I'll give you an example. There’s an essay in Writers and Missionaries about Jean-Paul Sartre’s visit to Egypt and to Israel–Palestine in 1967. It was a very elaborate trip that was organized by both Egyptians and Israelis. Sartre publicly identified with the struggle against colonialism, and particularly with the Algerian struggle against French rule. He was an admirable and courageous defender of the Algerians. So understandably, the Egyptians thought that once Sartre saw the conditions of the Palestinians in Gaza, once he visited Egypt and met with [Egyptian President] Gamal Abdel Nasser, he would understand the justice of the Arab case against Israel. The Israelis were more anxious. But because Sartre had written powerfully about antisemitism in his book Anti-Semite and Jew, they held out the hope that Sartre would side with them, especially because at the time Israel was led by a government with a strong Labor presence that still included socialistic elements. There was such a thing as an Israeli Left at the time. It was a Zionist Left and therefore very compromised, but it included people who considered themselves Leftists, and sometimes Marxists.

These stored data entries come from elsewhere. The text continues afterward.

theorem wf_dropped {c : Core} (p : L1Sector → Bool) (w : L1Wf c) : L1Wf (c.dropClean p) := by
  rw [dropClean_eq]
  have hx : ∀ x y, dropped p x = some y → y.sec = x.sec ∧ y.data = x.data := by
    intro x y h
    unfold dropped at h
    split at h
    · split at h
      · cases h
      · cases h; exact ⟨rfl, rfl⟩
    · cases h; exact ⟨rfl, rfl⟩
  refine ⟨?_, fun y hy => ?_⟩
  · dsimp only
    have sub : ∀ l : List L1Sector, ((l.filterMap (dropped p)).map L1Sector.sec).Sublist (l.map L1Sector.sec) := by
      intro l
      induction l with
      | nil => exact .refl _
      | cons y t ih =>
        rw [List.filterMap_cons]
        cases h : dropped p y with
        | none => exact ih.cons _
        | some z =>
          simp only [List.map_cons]
          rw [(hx y z h).1]; exact ih.cons_cons _
    exact (sub _).nodup w.1
  · obtain ⟨z, hz, he⟩ := List.mem_filterMap.1 hy
    rw [(hx z y he).2]; exact w.2 z hz

theorem keeps_dropClean {s : State} {core : Nat} (p : L1Sector → Bool) (lt : core < s.cores.length) (o : Ordered s core) :
    Keeps s (s.modCore core fun c => c.dropClean p) core :=
  keeps_modCore _ (fun _ => rfl) lt o (wf_dropped p o.l1) fun pa => held_dropped p _ o.l1.1 pa

theorem own_dropClean {s : State} {core : Nat} (p : L1Sector → Bool) (lt : core < s.cores.length) (o : Ordered s core) (pa : Nat) :
    ownByte (s.modCore core fun c => c.dropClean p) core pa = ownByte s core pa := by
  rw [ownByte_eq, ownByte_eq, core_modCore _ lt]; exact held_dropped p _ o.l1.1 pa

/-- With clean copies invalidated, a load finds what it might have found before. -/
theorem found_drop {s : State} {core hint pa : Nat} {b : Byte} (p : L1Sector → Bool) (lt : core < s.cores.length) (o : Ordered s core)
    (f : Found (s.modCore core fun c => c.dropClean p) core hint pa b) : Found s core hint pa b := by
  have k := keeps_dropClean p lt o
  have sv : servedByte (s.modCore core fun c => c.dropClean p) pa = servedByte s pa := servedByte_congr k.side rfl rfl pa
  unfold Found at f ⊢
  rw [own_dropClean p lt o, k.bytes, sv] at f
  rcases f with e | ⟨n, e | ⟨h2, e⟩⟩
  · exact .inl e
  · exact .inr ⟨n, .inl e⟩
  · refine .inr ⟨n, ?_⟩
    unfold cachedByte at e ⊢
    rw [sv] at e
    cases hx : ((s.modCore core fun c => c.dropClean p).core core).sector (sectorOf pa) with
    | none => rw [hx] at e; exact .inl e
    | some x =>
      rw [hx] at e
      dsimp only at e
      by_cases v : x.valid.getLsbD (pa % 64) = true
      · rw [if_pos v] at e
        right
        refine ⟨h2, ?_⟩
        obtain ⟨hm, hs⟩ := (sector_some k.ordered.l1).1 hx
        rw [core_modCore _ lt, dropClean_eq] at hm
        obtain ⟨y, hy, he⟩ := List.mem_filterMap.1 hm
        have key : y.sec = x.sec ∧ y.data = x.data ∧ (x.valid.getLsbD (pa % 64) = true → y.valid.getLsbD (pa % 64) = true) := by
          unfold dropped at he
          split at he
          · split at he
            · cases he
            · cases he
              refine ⟨rfl, rfl, fun v => ?_⟩
              have d : y.dirty.getLsbD (pa % 64) = true := by simpa [L1Sector.valid] using v
              unfold L1Sector.valid
              split
              · rw [BitVec.getLsbD_allOnes]; simp; omega
              · simp [d]
          · cases he; exact ⟨rfl, rfl, id⟩
        have : (s.core core).sector (sectorOf pa) = some y := (sector_some o.l1).2 ⟨hy, key.1.trans hs⟩
        rw [this]
        dsimp only
        rw [if_pos (key.2.2 v), key.2.1, e]
      · rw [if_neg v] at e; exact .inl e

theorem found_keeps_l1 {s t : State} {core hint pa : Nat} {b : Byte} (k : Keeps s t core) (l : (t.core core).l1 = (s.core core).l1)
    (n : servedByte t pa = servedByte s pa) (f : Found t core hint pa b) : Found s core hint pa b := by
  have e : cachedByte t core pa = cachedByte s core pa := by
    unfold cachedByte Core.sector; rw [l, n]
  have own : ownByte t core pa = ownByte s core pa := by rw [ownByte_eq, ownByte_eq, l]
  unfold Found at f ⊢
  rw [e, k.bytes, own, n] at f; exact f

theorem side_launches {s t : State} (h : MemorySide s t) : t.launches.map Launch.veils = s.launches.map Launch.veils := by
  have := congrArg (fun l : List Launch => l.map Launch.veils) h.launches
  simpa [List.map_map, Function.comp_def, quietLaunch] using this

theorem calm_side {s t : State} {k : Nat} (h : MemorySide (issued s k) t) (c : Calm s k) (lt : k < s.waves.length) :
    t.wave k = (s.wave k).noted s.cc ∧ t.atomics = [] ∧ t.detOf (t.wave k) = false ∧ t.overlay k = [] ∧ (∀ l ∈ t.launches, l.veils = [])
      ∧ t.coreOf (t.wave k) = s.coreOf (s.wave k) ∧ t.checked (t.wave k) = false := by
  have w1 : (issued s k).wave k = (s.wave k).noted s.cc := State.wave_modWave_self _ lt
  have w : t.wave k = (s.wave k).noted s.cc := (h.wave k).trans w1
  refine ⟨w, ?_, ?_, ?_, ?_, ?_, ?_⟩
  · have := congrArg State.atomics h.rest
    exact (show t.atomics = s.atomics from this).trans c.atomics
  · rw [w]; show (t.group (s.wave k).group).det = false; rw [h.group]; exact c.det
  · rw [overlay_side h]
    have : (issued s k).overlay k = s.overlay k := by unfold State.overlay; rw [w1]; rfl
    rw [this]; exact c.overlay
  · intro l hl
    have hm : l.veils ∈ s.launches.map Launch.veils := by
      rw [show s.launches = (issued s k).launches from rfl, ← side_launches h]; exact List.mem_map_of_mem hl
    obtain ⟨x, hx, he⟩ := List.mem_map.1 hm
    rw [← he, c.veils x hx]
  · rw [w, coreOf_side h]; rfl
  · rw [w]; show decide ((t.group (s.wave k).group).ilevel = 3) = false
    rw [h.group]; exact decide_eq_false c.level

theorem found_issued {s : State} {k c hint pa : Nat} {b : Byte} (f : Found (issued s k) c hint pa b) : Found s c hint pa b := f

/-- A load by a wave whose memory is plain: it goes on with bytes that its core finds, and keeps what the core has put anywhere. -/
theorem load_go {s u : State} {k : Nat} {i : Instr} (cls hint : Nat) (event : Bool) (lanes : List (Nat × List Nat)) (vas : List (Nat × Nat))
    (exec : Option Mask) (go : State → List (Nat × Byte) → State) (h : Issues s k i) (c : Calm s k)
    (ku : Keeps (issued s k) u (s.coreOf (s.wave k))) (same : SameBytes s u) :
    ∃ t bytes, u.load k cls hint event lanes vas exec go = go t bytes ∧ Keeps (issued s k) t (s.coreOf (s.wave k))
      ∧ ∀ p ∈ lanes.flatMap Prod.snd, Found s (s.coreOf (s.wave k)) hint p (lookupD 0 bytes p) := by
  obtain ⟨w, at0, det, ov, ve, co, -⟩ := calm_side ku.side c h.lt
  have d0 : u.detOrder (u.wave k) (lanes.flatMap Prod.snd) = false := by unfold State.detOrder; rw [det]; rfl
  have tx : (u.wave k).txn = none := by rw [w]; exact c.txn
  have lt : s.coreOf (s.wave k) < u.cores.length := by rw [ku.length]; exact c.core
  have near : ∀ pa, servedByte u pa = servedByte (issued s k) pa := fun pa => servedByte_congr ku.side (by rw [same.mem]; rfl) (by rw [same.mem]; rfl) pa
  have fin : ∀ (v : State) (kv : Keeps u v (s.coreOf (s.wave k))) (fv : ∀ pa b, Found v (s.coreOf (s.wave k)) hint pa b → Found u (s.coreOf (s.wave k)) hint pa b),
      ∃ bytes t, v.loadBytes k { core := s.coreOf (s.wave k), ctx := (u.wave k).ctx, umode := (u.wave k).priv == .u, cls := cls } hint (lanes.flatMap Prod.snd) = (bytes, [], t) ∧ Keeps (issued s k) t (s.coreOf (s.wave k))
        ∧ ∀ p ∈ lanes.flatMap Prod.snd, Found s (s.coreOf (s.wave k)) hint p (lookupD 0 bytes p) := by
    intro v kv fv
    obtain ⟨w', at0', det', ov', ve', co', -⟩ := calm_side (ku.trans kv).side c h.lt
    obtain ⟨bytes, t, e, kt, f⟩ := loadBytes_spec (s := v) (k := k) (core := s.coreOf (s.wave k)) (by rw [kv.length]; exact lt) kv.ordered
      { core := s.coreOf (s.wave k), ctx := (u.wave k).ctx, umode := (u.wave k).priv == .u, cls := cls } rfl hint (lanes.flatMap Prod.snd) det' ov' ve'
    exact ⟨bytes, t, e, (ku.trans kv).trans kt, fun p hp => found_issued (found_keeps_l1 ku (same.l1 _) (near p) (fv p _ (f p hp)))⟩
  unfold State.load
  dsimp only
  rw [d0, if_neg (by simp), co, tx]
  dsimp only
  unfold State.beforeLoad
  dsimp only
  rw [drainSectors_none at0, co]
  unfold State.loadPlain
  cases event
  · obtain ⟨bytes, t, e, kt, f⟩ := fin u (Keeps.refl ku.ordered) fun _ _ f => f
    refine ⟨t, bytes, ?_, kt, f⟩
    rw [if_neg (show ¬ (false = true) by simp), e]; rfl
  · obtain ⟨bytes, t, e, kt, f⟩ := fin _ (keeps_dropClean (fun x => ((lanes.flatMap Prod.snd).map sectorOf).eraseDups.contains x.sec) lt ku.ordered) fun _ _ f => found_drop _ lt ku.ordered f
    refine ⟨t, bytes, ?_, kt, f⟩
    rw [if_pos rfl, e]; rfl

theorem find_lane {lanes : List (Nat × List Nat)} (nd : (lanes.map Prod.fst).Nodup) {e : Nat × List Nat} (h : e ∈ lanes) :
    lanes.find? (fun x => x.1 == e.1) = some e := by
  induction lanes with
  | nil => cases h
  | cons y t ih =>
    simp only [List.map_cons, List.nodup_cons, List.mem_map, not_exists, not_and] at nd
    rcases List.mem_cons.1 h with rfl | h
    · simp
    · have : ¬ y.1 = e.1 := fun x => nd.1 e h x.symm
      rw [List.find?_cons_of_neg (by simpa using this)]; exact ih nd.2 h

/-- The lanes of a resolved access are among the lanes asked for, in their order. -/
theorem resolve_lanes (s : State) (w : Wave) (kind : AccessKind) (align : Nat) (reqs : List LaneReq) :
    ((s.resolve w kind align reqs).lanes.map Prod.fst).Sublist (reqs.map LaneReq.lane) := by
  unfold State.resolve
  dsimp only
  generalize (List.map (fun p => (p, s.page w.ctx (s.coreOf w) kind (decide (w.priv = .u)) (p * 256))) _) = pages
  induction reqs with
  | nil => exact .refl _
  | cons r t ih =>
    rw [List.map_cons, List.filterMap_cons]
    cases laneCause s kind align pages r with
    | error c => exact ih.cons _
    | ok l => exact ih.cons_cons _

theorem requests_lanes (s : State) (w : Wave) (store bk : Bool) (a : BitVec 8) (n : Nat) (offs : List (Nat × Word)) :
    (requests s w store bk a n offs).map LaneReq.lane = offs.map Prod.fst := by
  unfold requests; split <;> simp [plainLane, Window.lane, Function.comp_def]

theorem lanesOf_ok (m : Mask) : (lanesOf m).Nodup ∧ ∀ l ∈ lanesOf m, l < 32 := by
  unfold lanesOf
  refine ⟨List.Nodup.filter _ List.nodup_range, fun l h => ?_⟩
  have := (List.mem_filter.1 h).1
  simpa [lanes] using this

Now, I do regard it as a disappointment that after clearly experiencing empathy for the Palestinians on his trip and noticing the militarism and the national chauvinism of Israel at the time, Sartre ended up more or less aligning himself with Israel at the time of the 1967 crisis. But at the same time, I don't think it's fair to say that Sartre was pro-Zionist in any simplistic sense, or that he was hoodwinked by the Israelis. I think Sartre found himself in a morally challenging zone where he felt torn between his anti-colonial principles and his guilt over the Holocaust. I'm not saying there’s a lesson. But it's a humbling reminder that political crises often present situations in which making a judgment call is not necessarily easy. So I have to put aside my own hopes and politics and to assess things with a greater degree of empathy, historical understanding and analytic rigor. I'm not arguing for a more forgiving criticism because I can be quite severe. But I think we need a more contextual and historical criticism, one that has a certain humility. If we think the bien-pensant thinking of 2023 is going to be the bien-pensant thinking of 2040, we’re severely misled.